So I obviously fancy myself a writer a little bit as I’ve started a blog. But when I describe or sheepishly refer to myself as a writer or talk about my aspirations of writing, this is talking about fiction. Writing about myself or my hair and my weight is pretty easy. Easy in comparison to letting people read my stories. As much as I’m allowing people into my world when I describe the issues with my hair or my body, it is completely different allowing you to read a story of mine. It’s like letting someone peer into my soul.
The story may not be about me, inspired by me or my life events but as any one who writes knows, they put their heart, soul and mind into their stories. That is so terrifying to share. What if people don’t like it, does that mean they don’t like me? I’ll never stop but the fear stops me from sharing.

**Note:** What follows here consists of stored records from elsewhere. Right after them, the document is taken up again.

/-- R69, R72 and R73 of a local load: the bytes at the home, little-endian, extended as the form says, stand in rd; mode 10 advances
the base; nothing else changes but the micro-TLB's order. -/
def Piece.LocalLoads : Prop :=
  ∀ (s : State) (i : Instr) (n len pa : Nat) (sg : Bool) (rd base : Reg) (ea : MemMode) (h : Home),
    loadForm i = some (n, len, sg, rd, base, ea) → s.Clear (base :: memReads ea) (rd :: memWrites base ea) [] →
      ¬(ea = .postInc ∧ rd = base) → (memEA s base n ea).toNat % n = 0 → s.Maps .load (memEA s base n ea) pa →
      place pa = some (h, .memory) → h.isLocal s.cur.core = true → s.localFault h .load pa n = none →
      exec i s =
        .next (s.after len 1
          (fun f => postIncremented s base n ea (f.write rd (extended n sg (Memory.value s.mem pa n))))
          (touchedOrder s (memEA s base n ea)))

/-- R69, R72, R73 and the frame of a local store, its home's trace being off: the n bytes at the home take the data register's low
bytes, little-endian; every other byte of memory stays; mode 10 advances the base, and a data register that is the base is stored
with its old value. Beside the micro-TLB's order and the core's gather unit (R278), and an uncorrected word that is replaced whole (R73), the
rest of the wafer stays. -/
def Piece.LocalStores : Prop :=
  ∀ (s : State) (i : Instr) (n len pa : Nat) (rd base : Reg) (ea : MemMode) (h : Home),
    storeForm i = some (n, len, rd, base, ea) → Memory.wf s.mem = true →
      s.Clear (rd :: base :: memReads ea) (memWrites base ea) [] →
      (memEA s base n ea).toNat % n = 0 → s.Maps .store (memEA s base n ea) pa →
      place pa = some (h, .memory) → h.isLocal s.cur.core = true → s.localFault h .store pa n = none →
      (∀ w, s.traceControl h = some w → flag w 0 = false) →
      ∃ t : State, exec i s = .next t ∧
        (∀ x, pa ≤ x → x < pa + n → Memory.byte t.mem x = BitVec.ofNat 8 ((s.reg rd).toNat / 256 ^ (x - pa))) ∧
        (∀ x, x < pa ∨ pa + n ≤ x → Memory.byte t.mem x = Memory.byte s.mem x) ∧
        (∀ w, w ∈ t.bad ↔ w ∈ s.bad ∧ ¬(pa ≤ 8 * w ∧ 8 * w + 8 ≤ pa + n)) ∧
        t.me = (s.after len 1 (postIncremented s base n ea) id).me ∧
        (∀ r : Reg, r ≠ base → t.me.g[r] = s.me.g[r]) ∧
        t.regs = s.regs ∧ t.net = s.net ∧ t.clusters = s.clusters ∧ t.regions = s.regions ∧ t.host = s.host ∧ t.fuses = s.fuses ∧
        (∀ p, p ≠ s.cur.core → t.core p = s.core p) ∧ (∀ m, m ≠ s.cur.slot → t.slot s.cur.core m = s.slot s.cur.core m) ∧
        coreRest { t.myCore with utlb := [], gk := Gather.initial } = coreRest { s.myCore with utlb := [], gk := Gather.initial }
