@[simp] theorem cluster_onCluster_other (s : State) (p q : Nat) (f : Cluster → Cluster) (h : q ≠ p) :
    (s.onCluster p f).cluster q = s.cluster q := by
  simp [onCluster, h]

@[simp] theorem region_setRegion (s : State) (p : Nat) (c : Region) : (s.setRegion p c).region p = c := by
  simp [region, setRegion]

@[simp] theorem region_setRegion_other (s : State) (p q : Nat) (c : Region) (h : q ≠ p) :
    (s.setRegion p c).region q = s.region q := by
  simp [region, setRegion, h]

@[simp] theorem region_onRegion (s : State) (p : Nat) (f : Region → Region) :
    (s.onRegion p f).region p = f (s.region p) := by
  simp [onRegion]

@[simp] theorem region_onRegion_other (s : State) (p q : Nat) (f : Region → Region) (h : q ≠ p) :
    (s.onRegion p f).region q = s.region q := by
  simp [onRegion, h]

@[simp] theorem core_setCluster (s : State) (p q : Nat) (c : Cluster) : (s.setCluster p c).core q = s.core q := rfl
@[simp] theorem core_onCluster (s : State) (p q : Nat) (f : Cluster → Cluster) : (s.onCluster p f).core q = s.core q := rfl
@[simp] theorem core_setRegion (s : State) (p q : Nat) (c : Region) : (s.setRegion p c).core q = s.core q := rfl
@[simp] theorem core_onRegion (s : State) (p q : Nat) (f : Region → Region) : (s.onRegion p f).core q = s.core q := rfl
@[simp] theorem cluster_setCore (s : State) (p q : Nat) (c : Core) : (s.setCore p c).cluster q = s.cluster q := rfl
@[simp] theorem cluster_onCore (s : State) (p q : Nat) (f : Core → Core) : (s.onCore p f).cluster q = s.cluster q := rfl
@[simp] theorem cluster_setRegion (s : State) (p q : Nat) (c : Region) : (s.setRegion p c).cluster q = s.cluster q := rfl
@[simp] theorem cluster_onRegion (s : State) (p q : Nat) (f : Region → Region) : (s.onRegion p f).cluster q = s.cluster q := rfl
@[simp] theorem region_setCore (s : State) (p q : Nat) (c : Core) : (s.setCore p c).region q = s.region q := rfl
@[simp] theorem region_onCore (s : State) (p q : Nat) (f : Core → Core) : (s.onCore p f).region q = s.region q := rfl
@[simp] theorem region_setCluster (s : State) (p q : Nat) (c : Cluster) : (s.setCluster p c).region q = s.region q := rfl
@[simp] theorem region_onCluster (s : State) (p q : Nat) (f : Cluster → Cluster) : (s.onCluster p f).region q = s.region q := rfl
@[simp] theorem cluster_onMe (s : State) (q : Nat) (f : Slot → Slot) : (s.onMe f).cluster q = s.cluster q := rfl
@[simp] theorem region_onMe (s : State) (q : Nat) (f : Slot → Slot) : (s.onMe f).region q = s.region q := rfl
@[simp] theorem cluster_onMyCore (s : State) (q : Nat) (f : Core → Core) : (s.onMyCore f).cluster q = s.cluster q := rfl
@[simp] theorem region_onMyCore (s : State) (q : Nat) (f : Core → Core) : (s.onMyCore f).region q = s.region q := rfl

/-- Two changes of one core are one. -/
@[simp] theorem setCore_setCore (s : State) (p : Nat) (c d : Core) : (s.setCore p c).setCore p d = s.setCore p d := by
  simp [setCore]

end State

@[simp] theorem Core.slot_setSlot (c : Core) (n : Nat) (f : Slot) : (c.setSlot n f).slot n = f := by
  simp [Core.slot, Core.setSlot]

@[simp] theorem Core.slot_setSlot_other (c : Core) (n m : Nat) (f : Slot) (h : m ≠ n) : (c.setSlot n f).slot m = c.slot m := by
  simp [Core.slot, Core.setSlot, h]

@[simp] theorem Core.setSlot_setSlot (c : Core) (n : Nat) (f g : Slot) : (c.setSlot n f).setSlot n g = c.setSlot n g := by
  simp [Core.setSlot]

namespace State

@[simp] theorem slot_setSlot (s : State) (p n : Nat) (f : Slot) : (s.setSlot p n f).slot p n = f := by
  simp [slot, setSlot]

@[simp] theorem slot_onSlot (s : State) (p n : Nat) (f : Slot → Slot) : (s.onSlot p n f).slot p n = f (s.slot p n) := by
  simp [onSlot]

@[simp] theorem slot_setSlot_other (s : State) (p n q m : Nat) (f : Slot) (h : q ≠ p ∨ m ≠ n) :
    (s.setSlot p n f).slot q m = s.slot q m := by
  by_cases hq : q = p
  · subst hq
    have hm : m ≠ n := by simpa using h
    simp [slot, setSlot, hm]
  · simp [slot, setSlot, hq]

@[simp] theorem me_onMe (s : State) (f : Slot → Slot) : (s.onMe f).me = f s.me := by
  simp [me, onMe]

@[simp] theorem myCore_onMyCore (s : State) (f : Core → Core) : (s.onMyCore f).myCore = f s.myCore := by
  exact core_onCore s s.cur.core f

end State

end Sys2Proof.Machine
end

The first time I truly thought that this was something special to me was when I was 10 or 11 years old at school. I have had a passion for books for as long as I can remember. I used to make weekly trips to the library with my friends, we would even sometimes go a few times a week and I loved it. Getting lost inside a story, escaping to another time or world. It was exciting and still is. We were given the task at school to do some creative writing, just write a story. The teacher gave us a brand new exercise book each, I think they were yellow. There were no rules, no restrictions, just write. Most of the other kids wrote their stories which were a few pages long and then moved on to whatever other task was available to do. Me, well I filled that exercise book, filled it with a story about an alien girl from a far away planet. I don’t remember the ins and outs of that first story but I have used that same character in many forms over the years.

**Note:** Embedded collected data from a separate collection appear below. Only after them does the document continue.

-- ==== Sys2Proof/Laws/Memory.lean ====
section
/-!
SUPPORT. The laws of memory: what a byte or a value reads as after a write, and that every operation keeps the canonical form.
-/

namespace Sys2Proof.Machine.Memory

/-! ### The canonical form -/

/-- Every listed address is greater than a bound. -/
def Above (m : List Host.Cell) (k : Nat) : Prop := ∀ c ∈ m, k < c.1

theorem wf_cons (a : Nat) (b : Byte) (t : List Host.Cell) :
    wf ((a, b) :: t) = true ↔ b ≠ unlisted a ∧ Above t a ∧ wf t = true := by
  induction t generalizing a b with
  | nil => simp [wf, Above]
  | cons c t ih =>
    obtain ⟨a', b'⟩ := c
    simp only [wf, Bool.and_eq_true, decide_eq_true_eq, bne_iff_ne, ne_eq, Above, List.mem_cons, forall_eq_or_imp]
    constructor
    · rintro ⟨⟨h1, h2⟩, h3⟩
      exact ⟨h2, ⟨h1, fun c hc => Nat.lt_trans h1 (((ih a' b').1 h3).2.1 c hc)⟩, h3⟩
    · rintro ⟨h1, ⟨h2, -⟩, h3⟩
      exact ⟨⟨h2, h1⟩, h3⟩

theorem above_put {m : List Host.Cell} {k a : Nat} {b : Byte} (h : Above m k) (ha : k < a) : Above (put m a b) k := by
  induction m with
  | nil =>
    simp only [put]
    split <;> simp [Above, ha]
  | cons c t ih =>
    obtain ⟨a', b'⟩ := c
    have ht : Above t k := fun c hc => h c (by simp [hc])
    have h0 : k < a' := h (a', b') (by simp)
    have h1 := ih ht
    have h2 : ∀ c ∈ (a', b') :: t, k < c.1 := h
    simp only [put, Above]
    split
    · split
      · exact h2
      · intro c hc
        rcases List.mem_cons.1 hc with rfl | hc
        · exact ha
        · exact h2 c hc
    · split
      · split
        · exact ht
        · intro c hc
          rcases List.mem_cons.1 hc with rfl | hc
          · exact ha
          · exact ht c hc
      · intro c hc
        rcases List.mem_cons.1 hc with rfl | hc
        · exact h0
        · exact h1 c hc

/-- A write keeps the canonical form. -/
theorem wf_put {m : List Host.Cell} (a : Nat) (b : Byte) (h : wf m = true) : wf (put m a b) = true := by
  induction m with
  | nil =>
    simp only [put]
    split
    · rfl
    · simpa [wf]
  | cons c t ih =>
    obtain ⟨k, v⟩ := c
    obtain ⟨hv, hk, ht⟩ := (wf_cons k v t).1 h
    simp only [put]
    split
    · split
      · exact h
      · next hlt hb => exact (wf_cons _ _ _).2 ⟨hb, fun c hc => by
          rcases List.mem_cons.1 hc with rfl | hc
          · exact hlt
          · exact Nat.lt_trans hlt (hk c hc), h⟩
    · split
      · next heq =>
        subst heq
        split
        · exact ht
        · next hb => exact (wf_cons _ _ _).2 ⟨hb, hk, ht⟩
      · exact (wf_cons _ _ _).2 ⟨hv, above_put hk (by omega), ih ht⟩

theorem wf_store {m : List Host.Cell} (a n v : Nat) (h : wf m = true) : wf (store m a n v) = true := by
  induction n generalizing m a v with
  | zero => exact h
  | succ n ih => exact ih _ _ (wf_put _ _ h)

theorem wf_storeBytes {m : List Host.Cell} (a : Nat) (b : List Byte) (h : wf m = true) : wf (storeBytes m a b) = true := by
  induction b generalizing m a with
  | nil => exact h
  | cons x b ih => exact ih _ (wf_put _ _ h)

/-- A selection of cells keeps the canonical form. -/
theorem wf_filter {m : List Host.Cell} (p : Host.Cell → Bool) (h : wf m = true) : wf (m.filter p) = true := by
  induction m with
  | nil => rfl
  | cons c t ih =>
    obtain ⟨k, v⟩ := c
    obtain ⟨hv, hk, ht⟩ := (wf_cons k v t).1 h
    rw [List.filter_cons]
    split
    · exact (wf_cons _ _ _).2 ⟨hv, fun c hc => hk c (List.mem_filter.1 hc).1, ih ht⟩
    · exact ih ht

theorem wf_clear {m : List Host.Cell} (lo hi : Nat) (h : wf m = true) : wf (clear m lo hi) = true := wf_filter _ h

/-! ### Reads after writes -/

theorem byte_above {m : List Host.Cell} {a : Nat} (h : Above m a) : byte m a = unlisted a := by
  induction m with
  | nil => rfl
  | cons c t ih =>
    obtain ⟨k, v⟩ := c
    have := h (k, v) (by simp)
    simp only [byte]
    rw [if_neg (by simp only at this; omega), ih fun c hc => h c (by simp [hc])]

/-- A write of a byte, read back. -/
theorem byte_put {m : List Host.Cell} (h : wf m = true) (a : Nat) (b : Byte) (x : Nat) :
    byte (put m a b) x = if x = a then b else byte m x := by
  induction m with
  | nil =>
    simp only [put]
    split <;> rename_i hb <;> simp only [byte] <;> split <;> simp_all
  | cons c t ih =>
    obtain ⟨k, v⟩ := c
    obtain ⟨hv, hk, ht⟩ := (wf_cons k v t).1 h
    simp only [put]
    split
    · next hlt =>
      split
      · next hb =>
        split
        · next hx =>
          subst hx
          rw [byte_above (fun c hc => by
            rcases List.mem_cons.1 hc with rfl | hc
            · exact hlt
            · exact Nat.lt_trans hlt (hk c hc)), hb]
        · rfl
      · simp only [byte]
    · split
      · next heq =>
        subst heq
        split
        · next hb =>
          by_cases hx : x = a
          · subst hx
            rw [if_pos rfl, byte_above hk, hb]
          · rw [if_neg hx]
            simp only [byte]
            rw [if_neg hx]
        · simp only [byte]
          split <;> rfl
      · next hne =>
        simp only [byte, ih ht]
        by_cases hx : x = k
        · rw [if_pos hx, if_pos hx, if_neg (by omega)]
        · rw [if_neg hx, if_neg hx]

/-- Bytes written from an address up, read back. -/
theorem byte_storeBytes {m : List Host.Cell} (h : wf m = true) (a : Nat) (b : List Byte) (x : Nat) :
    byte (storeBytes m a b) x = if a ≤ x ∧ x < a + b.length then b.getD (x - a) 0 else byte m x := by
  induction b generalizing m a with
  | nil => simp [storeBytes, show ¬(a ≤ x ∧ x < a) by omega]
  | cons y b ih =>
    simp only [storeBytes, List.length_cons]
    rw [ih (wf_put _ _ h), byte_put h]
    by_cases h1 : a + 1 ≤ x ∧ x < a + 1 + b.length
    · rw [if_pos h1, if_pos (by omega)]
      obtain ⟨j, hj⟩ : ∃ j, x - a = j + 1 := ⟨x - a - 1, by omega⟩
      rw [hj, List.getD_cons_succ, show x - (a + 1) = j by omega]
    · rw [if_neg h1]
      by_cases hx : x = a
      · subst hx
        rw [if_pos rfl, if_pos (by omega), Nat.sub_self, List.getD_cons_zero]
      · rw [if_neg hx, if_neg (by omega)]

/-- The low bytes of a value written from an address up, read back. -/
theorem byte_store {m : List Host.Cell} (h : wf m = true) (a n v x : Nat) :
    byte (store m a n v) x = if a ≤ x ∧ x < a + n then BitVec.ofNat 8 (v / 256 ^ (x - a)) else byte m x := by
  induction n generalizing m a v with
  | zero => simp [store, show ¬(a ≤ x ∧ x < a) by omega]
  | succ n ih =>
    simp only [store]
    rw [ih (wf_put _ _ h), byte_put h]
    by_cases h1 : a + 1 ≤ x ∧ x < a + 1 + n
    · rw [if_pos h1, if_pos (by omega)]
      obtain ⟨j, hj⟩ : ∃ j, x - a = j + 1 := ⟨x - a - 1, by omega⟩
      rw [hj, show x - (a + 1) = j by omega, Nat.pow_succ, Nat.mul_comm, Nat.div_div_eq_div_mul]
    · rw [if_neg h1]
      by_cases hx : x = a
      · subst hx
        rw [if_pos rfl, if_pos (by omega), Nat.sub_self, Nat.pow_zero, Nat.div_one]
      · rw [if_neg hx, if_neg (by omega)]

/-- A value written from an address up, read back. -/
theorem value_store {m : List Host.Cell} (h : wf m = true) (a n v : Nat) : value (store m a n v) a n = v % 256 ^ n := by
  induction n generalizing m a v with
  | zero => simp [value, Nat.mod_one]
  | succ n ih =>
    simp only [value, store]
    rw [ih (wf_put _ _ h), byte_store (wf_put _ _ h), if_neg (by omega), byte_put h, if_pos rfl, Nat.pow_succ, Nat.mul_comm _ 256,
      Nat.mod_mul]
    simp

/-- A value away from the bytes written. -/
theorem value_store_other {m : List Host.Cell} (h : wf m = true) (a n v b k : Nat) (hb : b + k ≤ a ∨ a + n ≤ b) :
    value (store m a n v) b k = value m b k := by
  induction k generalizing b with
  | zero => rfl
  | succ k ih => simp only [value]; rw [ih (b + 1) (by omega), byte_store h, if_neg (by omega)]

theorem value_lt (m : List Host.Cell) (a n : Nat) : value m a n < 256 ^ n := by
  induction n generalizing a with
  | zero => simp [value]
  | succ n ih =>
    have h1 := ih (a + 1)
    have h2 := (byte m a).isLt
    simp only [value, Nat.pow_succ]
    omega

end Sys2Proof.Machine.Memory
end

It’s possible that because I never finished that first story, I just wrote and wrote, that it’s created a block somewhere deep in my mind about not ever finishing a story. I can write and write and write but I can’t find the end. Or maybe it’s because if I end a story, then why wouldn’t I share it? Also, when I have actually outlined a story to the end, it always feels a bit underwhelming. I can ramp up the tension to about halfway but how do I bring together all of my ideas and characters to a successful conclusion? I don’t know. I’ve shown people stories before that are half-finished and I always lose motivation after someone has seen a part of it. It’s so much easier to say I haven’t finished it when they ask to read the rest, rather than me actually finishing it, them reading it and then being completely disappointed. I want them to love the end as much as they love the start.
I do love writing though, even if I’m not sure what my lane is. I like sci-fi, fantasy, romance, futuristic worlds, drama, aliens, magic, all of those mixed together and completely separate too. Sometimes I feel like that’s my problem, like I can’t focus on any one idea for long. So I write all my different and varied ideas down and then I don’t know which one to develop. I get frustrated and I step away. I’ve been doing this for years and all it accomplishes are a very large number of unfinished projects.
A couple of years ago I had an overflowing need to write. So I did. I was writing outlines, scenes, pages of prose but for about 15 different stories. My mind so easily gets distracted by one thing or another. I could sit down and say that I’m going to only focus on story 1 today, but a character will say something or do something and I’ll think, it’s not right for this story but I could develop that idea into another story, then I start story 2. Story 1 falls to the wayside but story 2 is now getting all of my attention. Then the same thing happens and story 3 appears and so on and so forth. That is definitely what happened then but at least I got the ideas written down and I have a place to start with each one.
Now, my mind is full of self-improvement ideas, how to grow healthy hair, how to be healthier. I’m distracted by Woeful To FroFull but in a good way because at least I’m writing. It could also be an excuse I use to not write. At least with that blog, I am publishing it for the world to see (if anyone is reading out there, thank you) and I hope that starts to give me the confidence to share my passion, that it gives me the confidence to start something AND finish it.
My writing goals are fairly small, just to become an international best seller and all of my stories to be made into films and loved the world over. Maybe I should finish something first. Then find the courage to let someone read it and see how we go from there. What a scary thought but I can’t wait for the day until I can. I think I could be good and it’s great that I think that but it’d be nice if other people thought I was too.
So let’s keep growing (and writing) together!